Squeezr is an HTTP proxy running on Node.js. It runs on any machine from the last 10 years. No GPU required. AI compression is delegated to cloud APIs (Haiku / GPT-mini / Gemini Flash) or an optional local Ollama server.
Minimum requirements
| Resource | Minimum | Recommended | Notes |
|---|
| CPU | 1 core x64/arm64 | 2+ cores | Regex + MD5 + Myers diff; brief spikes when processing 1–2 MB requests. |
| RAM | 256 MB free | 512 MB free | Measured: ~140 MB working set with all 3 processes (proxy + MITM + desktop proxy). |
| Disk | 200 MB | 300 MB | 128 MB node_modules + ~10 MB code + bounded caches in ~/.squeezr/. |
| Network | Outbound HTTPS (443) | — | api.anthropic.com, api.openai.com, generativelanguage.googleapis.com |
| GPU | Not required | All AI compression is cloud-based or via optional external Ollama. |
Software
| Requirement | Version |
|---|
| Node.js | ≥ 18 (tested on 24.x) |
| OS | Windows 10/11, macOS, Linux, WSL2 |
| npm | Whichever ships with your Node version |
Measured resource usage
- Main proxy RAM: ~140 MB working set (proxy + dashboard + MITM 8081).
- Desktop proxy (optional, Claude/Codex Desktop only): separate process, ~80 MB.
- CPU idle: ~0% — only active while a request is in flight.
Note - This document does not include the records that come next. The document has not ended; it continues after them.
/-! ### The statements -/

/-- Settles O11 (R92): DECODE reads the frame that encodes to the same bytes. -/
theorem decodeAfterEncodeIsIdentity : Obligations.DecodeAfterEncodeIsIdentity := by
  unfold Obligations.DecodeAfterEncodeIsIdentity
  refine fun f s => ⟨encodeFrame f, exec_encode f s, fun t => exec_decode_of_ok t (decodeFrame_encodeFrame f), fun hf => ?_⟩
  rw [decodeFrame_encodeFrame, ← (validFrame_iff f).mp hf]

/-- Settles O6 (R90, D5, D6, D8). -/
theorem decodeReadsEveryField : Obligations.DecodeReadsEveryField := by
  unfold Obligations.DecodeReadsEveryField
  intro w s hlen
  have hdec : decodeFrame w = .ok (decodeFields w) := (decodeFrame_ok_iff w _).mpr ⟨hlen, rfl⟩
  have hf := fieldsAt_decodeFields w hlen
  exact ⟨decodeFields w, exec_decode_of_ok s hdec, hf.destination, hf.source, hf.etherType, hf.firstPair, hf.secondPair,
    hf.messageLength, hf.domainNumber, hf.minorSdoId, hf.flags, hf.correctionField, hf.messageTypeSpecific,
    hf.clockIdentity, hf.portNumber, hf.sequenceId, hf.controlField, hf.logMessagePeriod, hf.secondsMsb, hf.secondsLsb,
    hf.nanoseconds⟩

/-- Settles O3 (R86, D5, D6, D8). -/
theorem encodeWritesEveryField : Obligations.EncodeWritesEveryField := by
  unfold Obligations.EncodeWritesEveryField
  intro f s
  have hf := fieldsAt_encodeFrame f
  exact ⟨encodeFrame f, exec_encode f s, encodeFrame_length f, hf.destination.symm, hf.source.symm,
    memRead_encodeFrame_etherType f, hf.firstPair.symm, hf.secondPair.symm, hf.messageLength.symm, hf.domainNumber.symm,
    hf.minorSdoId.symm, hf.flags.symm, hf.correctionField.symm, hf.messageTypeSpecific.symm, hf.clockIdentity.symm,
    hf.portNumber.symm, hf.sequenceId.symm, hf.controlField.symm, hf.logMessagePeriod.symm, hf.secondsMsb.symm,
    hf.secondsLsb.symm, hf.nanoseconds.symm⟩

/-- Settles O4 (R87, D8). -/
theorem encodeIgnoresEtherTypeMember : Obligations.EncodeIgnoresEtherTypeMember := by
  unfold Obligations.EncodeIgnoresEtherTypeMember
  refine fun f e s => ⟨?_, memRead_encodeFrame_etherType _⟩
  rw [exec_encode, exec_encode, encodeFrame_with_etherType]

/-- Settles O8 (R56, D6). -/
theorem secondNibblePairPosition : Obligations.SecondNibblePairPosition := by
  unfold Obligations.SecondNibblePairPosition
  refine ⟨fun f => ?_, fun w f hdec => ?_⟩
  · have hbyte : byteAt (encodeFrame f) 15 = packNibbles f.payload.header.minorVersionPtp f.payload.header.versionPtp :=
      byteAt_encodeFrame_header f 1 (by decide)
    rw [hbyte, packNibbles_toNat]
  · obtain ⟨-, rfl⟩ := (decodeFrame_ok_iff w f).mp hdec
    exact ⟨lowNibble_toNat _, highNibble_toNat _⟩

/-- Settles O15 (R17, R64, D26): six bytes are read as one word or as two, and the number is the same. -/
theorem secondsAreContiguous : Obligations.SecondsAreContiguous := by
  unfold Obligations.SecondsAreContiguous
  refine ⟨fun f => (fieldsAt_encodeFrame f).seconds.symm, fun w f hdec => ?_, seconds48_toNat⟩
  obtain ⟨hlen, rfl⟩ := (decodeFrame_ok_iff w f).mp hdec
  rw [← (fieldsAt_decodeFields w hlen).seconds, bigEndianSlices_seconds48, fromBE_encU16_append_encU32]

/-- Settles O14 (R145): the overwritten bytes are the encoding of the frame sent with that correctionField. -/
theorem adapterOverwriteChangesOnlyCorrection : Obligations.AdapterOverwriteChangesOnlyCorrection := by
  unfold Obligations.AdapterOverwriteChangesOnlyCorrection
  intro f c hvalid hc
  have hread : memRead c 0 8 = c := hc ▸ memRead_self c
  have henc : encodeFrame (withCorrection f (decI64 c 0)) = (encodeFrame f).take 22 ++ c ++ (encodeFrame f).drop 30 := by
    rw [encodeFrame_withCorrection, encI64_decI64 c 0 hc.ge, hread]
  have hetype : (withCorrection f (decI64 c 0)).etherType = etherTypePtp := (validFrame_iff f).mp hvalid
  refine ⟨withCorrection f (decI64 c 0), ?_, ?_, rfl⟩
  · rw [← henc, decodeFrame_ok_iff, decodeFields_encodeFrame, ← hetype]
    exact ⟨encodeFrame_length _, rfl⟩
  · change (decI64 c 0).toInt = asSigned 64 (fromBE c)
    rw [decI64_toInt, hread]

end Sys2Proof.Machine

/-! The default Sync frame as 58 bytes, and what of it depends on the sequence number (spec/43_assembly.md,
spec/95_test_vectors.md V20, V51, V52). -/

namespace Sys2Proof.Machine

/-! ### The fields the source does not list (R119, R121, D17) -/

section
variable (source : MacAddress) (sequenceId : U16)

@[simp] theorem defaultSync_source : (defaultSync source sequenceId).source = source := rfl
@[simp] theorem defaultSync_sequenceId : (defaultSync source sequenceId).payload.header.sequenceId = sequenceId := rfl
@[simp] theorem defaultSync_messageType : (defaultSync source sequenceId).payload.header.messageType = 0 := rfl
@[simp] theorem defaultSync_minorSdoId : (defaultSync source sequenceId).payload.header.minorSdoId = 0 := rfl
@[simp] theorem defaultSync_flags : (defaultSync source sequenceId).payload.header.flags = #v[0, 0] := rfl
@[simp] theorem defaultSync_messageTypeSpecific :
    (defaultSync source sequenceId).payload.header.messageTypeSpecific = #v[0, 0, 0, 0] := rfl
@[simp] theorem defaultSync_controlField : (defaultSync source sequenceId).payload.header.controlField = 0 := rfl
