-- ==== Sys2Proof/Syntax.lean ====
section
/-! DEFINITION. The operations of spec/opcode_table.json, what stands at the ports when one fires, and the
fields that select it (30_encoding.md R100, 10_state.md R39). -/

namespace Sys2Proof

/-- The sequencing register `phase` (10_state.md R21). The encodings 6 and 7 are never produced by any rule and
are unrepresentable here, as R21 and U17 allow. `pfx` is the spec's `PREFIX`. -/
inductive Phase where
  | idle | pfx | length | payload | done | failed
deriving DecidableEq, Repr

/-- One constructor per row of spec/opcode_table.json, in the table's order. -/
inductive Instr where
  /-- `START` (R121): host write of `CTRL` with bit 0 set. -/
  | start
  /-- `RDREG n` (R122): host read of register number `n`. -/
  | rdreg (n : Nat)
  /-- `WRREG n, v` (R123): host write of register number `n`. -/
  | wrreg (n : Nat) (v : RegWord)
  /-- `RX.MARK b` (R144): the marker, the first prefix byte. -/
  | rxMark (b : Byte)
  /-- `RX.LCNT b` (R145): the digit-count byte, the second prefix byte. -/
  | rxLcnt (b : Byte)
  /-- `RX.LDIG b` (R147): one byte of the length field. -/
  | rxLdig (b : Byte)
  /-- `RX.PLO b` (R148): the low byte of a sample. -/
  | rxPlo (b : Byte)
  /-- `RX.PHI b` (R149): the high byte of a sample. -/
  | rxPhi (b : Byte)
  /-- `RX.TMO` (R153): the read in progress times out. -/
  | rxTmo
  /-- `FIN` (R152): the end-of-block checks. -/
  | fin
  /-- `RL.CNT smp` (R174): the count sample of a pair; a part of an `RX.PHI` step. -/
  | rlCnt (smp : Sample)
  /-- `RL.COD smp` (R175): the colour-code sample of a pair; a part of an `RX.PHI` step. -/
  | rlCod (smp : Sample)
  /-- `RL.EMIT` (R176): emit one pixel of the run in progress. -/
  | rlEmit
  /-- `CC.RGB code` (R191): the unpacker; a part of an `RL.EMIT` step. -/
  | ccRgb (code : Sample)
  /-- `RESET` (R270). -/
  | reset
  /-- `H.IDN` (R222): the host's identity check. -/
  | hIdn
  /-- `H.QUERY` (R223): the host's display-output query. -/
  | hQuery
  /-- `H.RUN` (R224): the host starts the block and waits for its end. -/
  | hRun
  /-- `H.DIM` (R226): the host's dimension check. -/
  | hDim
  /-- `H.COMMIT` (R227): the host hands the image over. -/
  | hCommit
deriving DecidableEq, Repr

/-- The six fields that fix which operation is next (10_state.md R39). -/
structure Sel where
  phase  : Phase
  rdgot  : BitVec 30
  rdrem  : BitVec 30
  runrem : BitVec 16
  bsel   : Bool
  ssel   : Bool
deriving DecidableEq, Repr

/-- The host steps that have no wire form (`null` in the table). -/
inductive HostCall where
  | run | dim | commit
deriving DecidableEq, Repr

/-- What stands at a port, or on the connection between two stages, when an operation fires: the `event` column of
R100 with the operand in its format (R91 to R99). -/
inductive Wire where
  /-- a host write, format REG (R99) -/
  | regWrite (n : Nat) (v : RegWord)
  /-- a host read, format REG (R99) -/
  | regRead (n : Nat)
  /-- a byte offered on port `IN` (R60): formats PFX, LEN, SMP -/
  | inByte (b : Byte)
  /-- `in_timeout` (R60) -/
  | inTimeout
  /-- no port: the block's own move -/
  | internal
  /-- a completed sample handed from the framer to the decoder (R143), format PAIR -/
  | sample (smp : Sample)
  /-- `out_ready` on port `OUT` (R62) -/
  | outReady
  /-- a colour code handed to the unpacker, format CODE (R96) -/
  | code (c : Sample)
  /-- the reset input (R270) -/
  | rst
  /-- an ASCII command on the host's command path, format CMD (R98) -/
  | command (bytes : List Byte)
  /-- a host step without a wire form -/
  | call (c : HostCall)
deriving DecidableEq, Repr

end Sys2Proof
end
- CPU peak: one core for 10–50 ms per request (deterministic pipeline is synchronous).
- Disk in
~/.squeezr/: bounded — cache.json (LRU 1000 entries), history.json (500 sessions max), captures/ (20 files max, opt-in).
Added latency per request
| Pipeline stage | Latency |
|---|
| Deterministic (regex, dedup, Myers diff) | 5–50 ms |
| AI compression (Haiku / GPT-mini / Gemini Flash) | 300–1500 ms — only on old blocks above threshold, runs in parallel |
| Forward to upstream | Passthrough — streaming preserved |
Ports used (configurable)
| Port | Purpose |
|---|
8080 | Main HTTP proxy (Claude Code, Codex CLI, Aider, Gemini CLI) + dashboard |
8081 | MITM proxy (Codex OAuth) |
8443 / 8088 | Desktop proxy — only needed for Claude Desktop / Codex Desktop |
What you do NOT need
- ❌ GPU / CUDA
- ❌ Docker
- ❌ A database — everything is JSON in
~/.squeezr/ - ❌ Ollama — optional, only if you want a fully local AI compression backend
With Zest local model (future)
When the Zest local model (zest-0.8b) ships via Ollama, requirements increase: ~2 GB extra RAM for the model (~1 GB in Q4 quantization) and a CPU with AVX2 or a small GPU for reasonable inference speed. This will be documented separately.